Robinson followed his superior promptly into a smaller room. Edgar was left with the culprit; and it is scarcely possible to realize a less comfortable position. What was he to do with her? He was not acquainted either with her or her class; he did not know how to address her. She looked like a lady, but yet was not a lady, and for the present moment she was on her trial. Was he to laugh, as he felt inclined to do, at the shabby trick his friend had played him, or was he to proceed gravely with his mission?
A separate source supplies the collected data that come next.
/-- What work on a Caisson waits for: the answer to the read or FLUSH it names. Arming reads the header and the
commits, writes a fresh header, or reads the log; SNAPSHOT waits for an export, empties its slot's commit, copies
a part, writes the record, writes the commit; LOG_APPEND flushes its entry; RESTORE and SNAPSHOT_EXPORT read the
header, the snapshot record, the directory and each segment in turn, and go on as R328 and R330 say. -/
inductive Stage where
  | armHead | armFresh | armLog (second : Bool)
  | snapWait | snapBegin | snapCopy | snapRecord | snapCommit
  | logFlush
  | resHead | resRecord | resDir | resSeg | resLog (second : Bool) | resSpan | resAgain
  | expHead | expRecord | expDir | expSeg | expFlush | expCommit
  deriving DecidableEq, Repr

/-- Work on a Caisson over a connection: its number, the descriptor (none: arming), the entry, the connection and
the stage reached; and what it has gathered: the records read or the source words of a SNAPSHOT's part, the piece being
read, the slot or segment or log position it stands at, its counts, and the differences that order 6 of R328 found. -/
structure Job where
  id     : Nat
  live   : Option Nat
  entry  : Nat
  conn   : Nat
  stage  : Stage
  data   : Bytes
  buf    : Bytes
  slot   : Nat
  pos    : Nat
  count  : Nat
  num    : Nat
  last   : Nat
  diffs  : Nat
  status : List Nat
  deriving DecidableEq, Repr

/-- Snapshots, heartbeats and recovery: the two Caisson entries, the jobs, HB_SEQ, and the routing entries
that firmware wrote for a lost node (R337). -/
structure Snap where
  caissons : List Caisson
  jobs     : List Job
  nextJob  : Nat
  hbSeq    : Nat
  detours  : List (Nat × Nat)
  deriving DecidableEq, Repr

/-! ### Power, firmware and test -/

/-- A line of a coalescing buffer (R201, R202): the granule, its data, whether it is poisoned and dirty, and
the outstanding operations that used it. -/
structure CbLine where
  granule : Nat
  data    : Bytes
  poison  : Bool
  dirty   : Bool
  users   : List Nat
  deriving DecidableEq, Repr

/-- An island (R345-R352): powered and out of reset, out of service, its supply at the reset level and not yet
recovered for 100 us, its point, the point asked for, the point a transition under way leads to, its dip
counters, the supply dips under way (VDDH, least mV, onset), the times of its last reset-level dips, and the falls to
the reset level under way (VDDH, least mV, onset). -/
structure Island where
  ready  : Bool
  oos    : Bool
  low    : Bool
  point  : Nat
  asked  : Nat
  ramp   : Option Nat
  vdips  : Nat
  vrsts  : Nat
  dips   : List (Bool × Nat × Nat)
  resets : List Nat
  falls  : List (Bool × Nat × Nat)
  deriving DecidableEq, Repr

/-- A thermal sensor (R353): its reading in 1/16 degree C, and the hottest and the onset of its throttling. -/
structure Sensor where
  valid   : Bool
  temp    : BitVec 16
  hot     : Bool
  hottest : BitVec 16
  onset   : Nat
  deriving DecidableEq, Repr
Miss Lockwood solved this question for herself.
CHAPTER XVIII.
Two Culprits on their Trial.
“You’re surprised, Sir, that a stranger should be so ready to speak up to you,” said Miss Lockwood, “you don’t know me from Adam? but I know you. You are the gentleman that was in the great Arden case, the gentleman as gave up. You wouldn’t think it, but I am mixed up with the Ardens too; and as soon as I set eyes upon you, I said to myself, ‘Here is one that will help me to my rights.’”
“Have you, too, rights that involve the Ardens?” said Edgar, startled yet half amused. “Alas, I fear I cannot help you. If you know my story you must know I am no Arden, and have no influence with the family one way or another.”
“You mightn’t have influence, Sir, but you might hate ’em—as I do,” she said, with a gleam in her eyes which changed the character of her otherwise commonplace though handsome countenance.
“Hate them!” cried Edgar, still more startled. “Why, this is a tragical way of approaching the subject. What have the Ardens done to you that you should hate them?”
“That’s my story,” said Miss Lockwood, meeting him full with a steadfast look in her eyes, which bewildered Edgar still more. She had taken a seat, and the two sat looking at each other across Mr. Tottenham’s writing table. Edgar had not even heard the name of Arden for years past, and nothing was further from his thoughts on entering this most commonplace of scenes, the great shop, than to be thrown back into his own past life, by the touch of one of the young ladies in the shawl and mantle department. His curiosity was awakened, but not in any high degree, for it was absurd to suppose that a shopwoman in Tottenham’s could have any power to affect the Ardens one way or another. He felt that this must be a tempest in a teacup, some trifling supposed injustice, something, perhaps, about a cottage on the estate, or the rancour of a dismissed servant; for he had heard vaguely that there had been considerable changes.
“I am afraid I cannot sympathize with you in hating the Ardens,” he said; “if you know so much about me, you must know that I was brought up to regard Mrs. Arden as my sister, which I still do, notwithstanding the change of circumstances; and no one connected with her can be to me an object of hate.”
“Mrs. Arden, indeed!” said Miss Lockwood with contemptuous emphasis, tossing her handsome head.
“Yes. What has Mrs. Arden done to you?” said Edgar, half angry, half amused with what seemed to him the impotent spitefulness; the absurdity of the woman’s scorn struck him with ludicrous effect; and yet a certain uneasiness was in the puzzle. Clare Arden had never possessed that natural instinctive courtesy which makes dependents friends. Probably she had wounded the amour propre of the shopwoman; but then no doubt shopwomen have to make up their minds to such wounds, and Mrs. Arden was much too well bred and much too proud to have gone out of her way to annoy a young lady at Tottenham’s—any offence given or taken must have been a mere inadvertence, whatever it was.